theorem pending_changedToTravel (old : Mode) (sd : Side) (q : Port) (h : (u.lev.get sd).state ≠ .manual) :
    ((u.changedToTravel old).ports.get q).pendingSet.getLsbD (droppedKind sd).bit = true := by
  unfold State.changedToTravel
  split
  · exact pending_closeRecord _ _ (pending_stoppedForTravel sd q h)
  · exact pending_stoppedForTravel sd q h

/-- Settles O6: each change of the mode as `mode_application` cuts it, the new mode stored first, then what it does at once. -/
theorem machineModes : Obligations.MachineModes := by
  refine ⟨fun s p e rest hq hitem hvalue hold => ?_, fun s p e rest hq hitem hvalue hold => ?_,
    fun s p e rest hq hitem hvalue hold => ?_, fun s p e rest m => mode_applied_quiet⟩
  · -- To TRAVEL: everything but the record is as `stoppedForTravel` leaves it.
    obtain ⟨u, hsettings, hframe, hports, hexec⟩ := mode_application (m := .travel) hq hitem hvalue
    rw [modeApplied_toTravel hold (by rw [hsettings])] at hexec
    obtain ⟨hlev, hfeed, hheat, htimers, hzones, hrecord, hstore⟩ := mode_stored_frame hframe
    refine ⟨_, hexec, by simpa using hsettings, fun sd => ?_, fun sd hsd => ⟨?_, fun q => ?_⟩, fun sd hsd => ?_, fun d => ?_,
      ?_, ?_, fun k => ⟨?_, fun hno => ?_⟩, ⟨u.stoppedForTravel, ?_⟩, fun hpave r hr => ?_, fun hno => ?_, ?_⟩
    · simp [stoppedForTravel_side, dropped_state_manual]
    · rw [← hlev] at hsd ⊢
      simp [stoppedForTravel_side, toManual_of_not_manual hsd]
    · exact pending_appliedAt p e (pending_changedToTravel _ sd q (by rwa [hlev]))
    · rw [← hlev] at hsd ⊢
      simp only [appliedAt_frame, changedToTravel_frame, stoppedForTravel_side, endJog_of_manual hsd]
    · simp only [appliedAt_frame, changedToTravel_frame, stoppedForTravel_drive, hfeed]
      exact toTravel_facts _
    · simp [stoppedForTravel_heat, hheat]
    · simp [stoppedForTravel_timers, htimers]
    · simp only [appliedAt_frame]
      rw [changedToTravel_zone, hzones]
    · rw [← hrecord] at hno
      simp only [appliedAt_frame]
      rw [changedToTravel_of_no_close hno, stoppedForTravel_zone, hzones]
    · refine ⟨changesOnly_trans hframe fun part => ?_, by simp, by simp, by simp, by simp, by simp, by simp, fun k => ?_,
        fun q => ?_, by simp only [appliedAt_frame]; rfl, by simp only [appliedAt_frame]; rfl,
        by simp only [appliedAt_frame]; rfl, fun q => ?_⟩
      · cases part <;> simp [Part.kept]
      · rw [stoppedForTravel_zone, hzones]
      · rw [stoppedForTravel_ports, hports, hsettings, hlev]; simp
      · simp only [appliedAt_ports, hitem, changedToTravel_frame, hsettings]
        rfl
    · simp only [appliedAt_frame, State.changedToTravel, if_pos hpave]
      obtain ⟨hnone, hd, hsummary, hsequence, hpartial, hrestart, hleft, hright⟩ :=
        closeRecord_summary (s := u.stoppedForTravel) true false (by simpa [hrecord] using hr)
      have hmanual (sd : Side) : (u.stoppedForTravel.lev.get sd).state = .manual := by
        rw [stoppedForTravel_side]; exact dropped_state_manual _
      exact ⟨hnone, hd, hsummary, hsequence, hpartial, hrestart, hleft.trans (hmanual .left), hright.trans (hmanual .right)⟩
    · rw [← hrecord] at hno
      simp [changedToTravel_of_no_close hno, hrecord, hstore]
    · refine changesOnly_trans hframe fun part => ?_
      cases part <;> simp [Part.kept]
  · -- From TRAVEL: the heating starts on the state that holds the new mode.
    obtain ⟨m, hcode, hm, hmode⟩ : ∃ m : Mode, e.value = BitVec.ofNat 16 m.code ∧ m ≠ .travel
        ∧ m = if e.value = 0#16 then .standby else .pave := by
      rcases hvalue with hzero | hone
      · exact ⟨.standby, hzero, by simp, by simp [hzero]⟩
      · exact ⟨.pave, hone, by simp, by simp [hone]⟩
    obtain ⟨u, hsettings, hframe, hports, hexec⟩ := mode_application hq hitem hcode
    rw [hold, modeApplied_fromTravel hm (by rw [hsettings])] at hexec
    obtain ⟨hlev, hfeed, hheat, htimers, -, hrecord, -⟩ := mode_stored_frame hframe
    obtain ⟨hrunning, hslice, hcycle, htripped⟩ := startHeating_cycle (u := u)
    refine ⟨_, hexec, by simpa [← hmode] using hsettings, by simpa, by simpa, ?_, by simpa, by simpa, ?_, by simpa,
      fun k => by simpa using startHeating_zone_ne_off k, ?_, ⟨u, ?_⟩, changesOnly_trans hframe fun part => ?_⟩
    · simp [startHeating_open, hrecord]
    · simp [hcycle, hheat]
    · simp only [appliedAt_frame, startHeating_timers, startHeating_frame, htimers]
      rfl
    · refine ⟨by simp, by simp, hframe, fun q => ?_, changesOnly_of fun part => ?_, fun q => ?_⟩
      · simpa using hports q
      · cases part <;> simp [Part.kept]
      · rw [appliedAt_ports, hitem]; simp [hsettings]
    · cases part <;> simp [Part.kept]
  · -- From PAVE to STANDBY: the close of the record, then the AUTO valves at 0.
    obtain ⟨u, hsettings, hframe, hports, hexec⟩ := mode_application (m := .standby) hq hitem hvalue
    rw [hold, modeApplied_leavePave (by rw [hsettings])] at hexec
    obtain ⟨hlev, -, hheat, -, hzones, hrecord, hstore⟩ := mode_stored_frame hframe
    refine ⟨_, hexec, by simpa using hsettings, fun sd => ?_, by simpa, ⟨u, ?_⟩, fun r hr => ?_, fun hnone => ?_,
      changesOnly_trans hframe fun part => ?_⟩
    · simp only [appliedAt_frame, leavePave_side, hlev]
    · refine ⟨by simp, by simp, hframe, fun q => ?_, by simp [leavePave], by simp [leavePave], by simp [leavePave],
        fun q => ?_⟩
      · simpa using hports q
      · rw [appliedAt_ports, hitem]; simp [leavePave, hsettings]
    · obtain ⟨hnone, hd, hsummary, hsequence, hpartial, hrestart, -⟩ :=
        closeRecord_summary (s := u) true false (by rwa [hrecord])
      simp only [appliedAt_frame, leavePave, autoValvesZero_frame]
      exact ⟨hnone, hd, hsummary, hsequence, hpartial, hrestart⟩
    · simp [leavePave, closeRecord_none (hrecord ▸ hnone), hrecord, hstore, hzones]
    · cases part <;> simp [Part.kept]

end AppliedMode
end Sys2Proof.Machine

/-! # Family 02: the measurement sequencer

What the sequencer's own operations do, said once for each; then each statement from them. -/

namespace Sys2Proof.Machine

section Rounds

variable {q : Sequencer} {cls : SampleClass} {c : Fin 34}

theorem Converter.held_eq_some_iff {k : Converter} :
    k.held = some c ↔ ∃ tag due, k = .settling c tag due ∨ k = .converting c tag due := by
  cases k <;> simp [Converter.held]

theorem classBusy_iff :
    classBusy q cls = true ↔
      (∃ c, c ∈ q.queue ∧ classOf c = cls)
        ∨ ∃ c tag due, classOf c = cls ∧ (q.converter = .settling c tag due ∨ q.converter = .converting c tag due) := by
  have hheld : q.converter.held.any (fun c => classOf c = cls) = true ↔ ∃ c, q.converter.held = some c ∧ classOf c = cls := by
    simp [Option.any_eq_true]
  simp only [classBusy, Bool.or_eq_true, hheld, List.any_eq_true, decide_eq_true_eq, Converter.held_eq_some_iff]
  exact or_congr_right ⟨fun ⟨c, ⟨tag, due, hconv⟩, hc⟩ => ⟨c, tag, due, hc, hconv⟩,
    fun ⟨c, tag, due, hc, hconv⟩ => ⟨c, ⟨tag, due, hconv⟩, hc⟩⟩

theorem exists_classOf (cls : SampleClass) : ∃ c, classOf c = cls := by
  cases cls
  exacts [⟨0, rfl⟩, ⟨9, rfl⟩, ⟨19, rfl⟩]

theorem completesRound_iff {tag : Nat} :
    completesRound q c tag = true ↔
      (∀ d ∈ q.queue, classOf d ≠ classOf c) ∧ tag = (q.rounds.get (classOf c)).counter := by
  simp [completesRound]

/-- The sequencer after a class's period expiry: the next round begun, every channel of the class waiting (R19). -/
def Sequencer.beginRound (q : Sequencer) (cls : SampleClass) : Sequencer :=
  { q with
    rounds := q.rounds.set cls ((q.rounds.get cls).begin (classBusy q cls))
    queue := joinClass q.queue cls }

theorem beginRound_round_same : (q.beginRound cls).rounds.get cls = (q.rounds.get cls).begin (classBusy q cls) :=
  PerClass.get_set_self _ _ _

theorem beginRound_round_other {other : SampleClass} (h : other ≠ cls) :
    (q.beginRound cls).rounds.get other = q.rounds.get other := PerClass.get_set_ne _ _ _ _ h

theorem mem_beginRound_queue : c ∈ (q.beginRound cls).queue ↔ c ∈ q.queue ∨ classOf c = cls := mem_joinClass

theorem beginRound_queue_ne_nil : (q.beginRound cls).queue ≠ [] := by
  obtain ⟨c, hc⟩ := exists_classOf cls
  exact List.ne_nil_of_mem (mem_beginRound_queue.2 (.inr hc))

/-- After a period expiry no conversion of the class completes the round: the channel itself waits again (R24). -/
theorem completesRound_beginRound {tag : Nat} (hc : classOf c = cls) : completesRound (q.beginRound cls) c tag = false :=
  Bool.eq_false_iff.2 fun h => (completesRound_iff.1 h).1 c (mem_beginRound_queue.2 (.inr hc)) rfl

variable {s : State}

theorem converterEvent_take (hidle : s.seq.converter = .idle) (hqueue : s.seq.queue ≠ []) :
    converterEvent s = some (s.now, .converterTake) := by
  simp [converterEvent, hidle, hqueue]

/-- A class's period expiry: the next round begun and the next period counted from the time reached (R19). -/
theorem classPeriodExpiry_outcome (s : State) (cls : SampleClass) :
    ∃ t, exec (.classPeriodExpiry cls) s = .next t ∧ t.seq = s.seq.beginRound cls
      ∧ t.now = max s.now (s.timers.period.get cls)
      ∧ t.timers = { s.timers with period := s.timers.period.set cls (t.now + Config.classPeriod cls) }
      ∧ changesOnly [.seq, .timers, .now] s t :=
  ⟨_, rfl, rfl, rfl, rfl, changesOnly_of fun part => by cases part <;> simp [Part.kept]⟩

/-- Settles O7: the expiry by its outcome, the round and the queue by the lemmas of `Sequencer.beginRound`. -/
theorem classPeriod : Obligations.ClassPeriod := by
  refine ⟨fun c => rfl, fun s cls => ?_⟩
  intro r busy period
  have hbusy : classBusy s.seq cls = true ↔ busy := classBusy_iff
  have hperiod : Config.classPeriod cls = period := by cases cls <;> rfl
  obtain ⟨t, ht, hseq, hnow, htimers, hframe⟩ := classPeriodExpiry_outcome s cls
  rw [hperiod] at htimers
  refine ⟨t, ht, ?_⟩
  simp only [hseq, beginRound_round_same]
  refine ⟨rfl, hbusy, fun h => if_pos (hbusy.2 h), fun h => if_neg (mt hbusy.1 h), fun _ => beginRound_round_other,
    fun _ => mem_beginRound_queue, rfl, rfl, rfl, fun _ _ hc _ => completesRound_beginRound hc, fun hidle => ?_, hnow,
    htimers, fun hle => ?_, hframe, _, rfl, rfl, rfl⟩
  · exact converterEvent_take (by rw [hseq]; exact hidle) (by rw [hseq]; exact beginRound_queue_ne_nil)
  · rw [htimers, PerClass.get_set_self, hnow, Nat.max_eq_right hle]

end Rounds

section Completion

variable {s : State} {c : Fin 34} {tag due : Nat} {count : BitVec 12} {pins : Pins}

/-- What a round completion hands on touches nothing of the sequencer but the converter condition (R25, R31). -/
theorem roundCompletion_seq (cls : SampleClass) (u : State) :
    (roundCompletion cls u).seq = { u.seq with conditionSuspect := (roundCompletion cls u).seq.conditionSuspect }
      ∧ (cls ≠ .slow → (roundCompletion cls u).seq = u.seq) := by
  cases cls with
  | fast | medium => simp [roundCompletion]
  | slow => simp only [roundCompletion, slowRound]; split <;> simp

/-- The state a completed conversion hands on: the inputs sampled, the entry written, the converter's hold ended (R22, R23). -/
def State.converted (s : State) (c : Fin 34) (tag due : Nat) (count : BitVec 12) (pins : Pins) : State :=
  writeResult ((s.reach due).withPins pins) c tag count.toNat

-*-*-

- REQUIREMENT
Using the listing above, count how many lines contain the word "hnow" and, please, write only that number.

- OUTPUT OF THE EXERCISE
3